_WORK ITEM_. Quote exactly and only this range of lines in the data below: the line that holds "commit record. -/" to the line that holds "body := fun c => do", both included.

BEGIN INFORMATION SHOWN

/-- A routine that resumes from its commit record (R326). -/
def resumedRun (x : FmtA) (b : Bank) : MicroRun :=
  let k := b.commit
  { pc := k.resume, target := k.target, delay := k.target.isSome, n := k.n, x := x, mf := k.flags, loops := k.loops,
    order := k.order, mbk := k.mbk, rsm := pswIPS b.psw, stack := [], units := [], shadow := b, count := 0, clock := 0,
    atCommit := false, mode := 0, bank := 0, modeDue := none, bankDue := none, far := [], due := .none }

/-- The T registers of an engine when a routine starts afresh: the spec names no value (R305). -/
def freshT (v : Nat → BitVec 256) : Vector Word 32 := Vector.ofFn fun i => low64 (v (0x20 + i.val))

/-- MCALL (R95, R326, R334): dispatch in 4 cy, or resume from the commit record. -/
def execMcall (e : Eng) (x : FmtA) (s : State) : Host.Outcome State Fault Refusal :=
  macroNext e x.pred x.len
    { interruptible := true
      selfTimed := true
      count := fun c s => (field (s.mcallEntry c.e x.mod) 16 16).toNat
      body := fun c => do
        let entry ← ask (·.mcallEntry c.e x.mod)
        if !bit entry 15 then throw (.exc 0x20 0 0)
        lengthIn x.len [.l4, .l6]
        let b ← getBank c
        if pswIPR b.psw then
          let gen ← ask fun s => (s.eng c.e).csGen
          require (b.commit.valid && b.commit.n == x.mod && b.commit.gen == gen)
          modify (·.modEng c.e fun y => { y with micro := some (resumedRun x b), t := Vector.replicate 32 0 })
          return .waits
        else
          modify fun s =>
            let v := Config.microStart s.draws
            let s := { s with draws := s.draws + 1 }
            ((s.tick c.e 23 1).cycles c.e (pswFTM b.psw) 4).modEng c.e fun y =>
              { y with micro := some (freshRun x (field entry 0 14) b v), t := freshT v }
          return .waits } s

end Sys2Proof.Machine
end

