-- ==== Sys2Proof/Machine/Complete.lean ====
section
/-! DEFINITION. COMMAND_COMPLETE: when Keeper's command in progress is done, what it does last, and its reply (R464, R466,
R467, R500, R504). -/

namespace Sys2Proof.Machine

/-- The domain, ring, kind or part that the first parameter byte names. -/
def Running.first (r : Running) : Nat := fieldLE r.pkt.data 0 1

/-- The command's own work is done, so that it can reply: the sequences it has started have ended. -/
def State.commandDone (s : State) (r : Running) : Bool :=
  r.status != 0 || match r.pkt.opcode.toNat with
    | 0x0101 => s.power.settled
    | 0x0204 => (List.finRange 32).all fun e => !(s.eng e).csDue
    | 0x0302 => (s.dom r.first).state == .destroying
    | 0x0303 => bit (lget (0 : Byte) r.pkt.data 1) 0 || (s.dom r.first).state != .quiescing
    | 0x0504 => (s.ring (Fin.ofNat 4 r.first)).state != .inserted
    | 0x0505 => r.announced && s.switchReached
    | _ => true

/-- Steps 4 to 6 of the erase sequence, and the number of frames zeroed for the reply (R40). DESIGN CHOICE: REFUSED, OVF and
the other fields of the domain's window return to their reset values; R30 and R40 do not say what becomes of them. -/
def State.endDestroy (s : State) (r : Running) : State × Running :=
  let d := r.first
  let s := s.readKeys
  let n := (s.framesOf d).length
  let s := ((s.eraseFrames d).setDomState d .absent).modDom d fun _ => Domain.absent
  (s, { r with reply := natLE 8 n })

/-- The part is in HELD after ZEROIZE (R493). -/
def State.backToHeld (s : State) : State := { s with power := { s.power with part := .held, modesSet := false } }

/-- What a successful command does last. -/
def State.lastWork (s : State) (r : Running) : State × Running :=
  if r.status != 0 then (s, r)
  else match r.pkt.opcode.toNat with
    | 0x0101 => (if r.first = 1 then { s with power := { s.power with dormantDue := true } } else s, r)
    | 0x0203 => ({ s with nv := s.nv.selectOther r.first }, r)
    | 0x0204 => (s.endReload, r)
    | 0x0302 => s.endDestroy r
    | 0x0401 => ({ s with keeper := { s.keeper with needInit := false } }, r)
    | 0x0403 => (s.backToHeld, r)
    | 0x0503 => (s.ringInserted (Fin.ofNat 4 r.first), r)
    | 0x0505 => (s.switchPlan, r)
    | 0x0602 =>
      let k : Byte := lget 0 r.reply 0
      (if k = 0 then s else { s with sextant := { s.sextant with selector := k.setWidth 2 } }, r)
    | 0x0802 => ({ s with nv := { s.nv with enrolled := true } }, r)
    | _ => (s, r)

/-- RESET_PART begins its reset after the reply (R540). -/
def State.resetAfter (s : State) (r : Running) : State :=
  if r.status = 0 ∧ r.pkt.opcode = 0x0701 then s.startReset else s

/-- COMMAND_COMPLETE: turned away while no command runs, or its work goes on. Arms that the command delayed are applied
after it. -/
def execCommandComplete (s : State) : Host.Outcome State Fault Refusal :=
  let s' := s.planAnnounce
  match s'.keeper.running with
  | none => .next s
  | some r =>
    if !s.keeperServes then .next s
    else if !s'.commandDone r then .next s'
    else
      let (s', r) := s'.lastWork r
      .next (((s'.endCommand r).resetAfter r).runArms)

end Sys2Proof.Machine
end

END INFORMATION SHOWN

_SOLUTION TO THE EXERCISE_.
/-- MCALL (R95, R326, R334): dispatch in 4 cy, or resume from the commit record. -/
def execMcall (e : Eng) (x : FmtA) (s : State) : Host.Outcome State Fault Refusal :=
  macroNext e x.pred x.len
    { interruptible := true
      selfTimed := true
      count := fun c s => (field (s.mcallEntry c.e x.mod) 16 16).toNat
      body := fun c => do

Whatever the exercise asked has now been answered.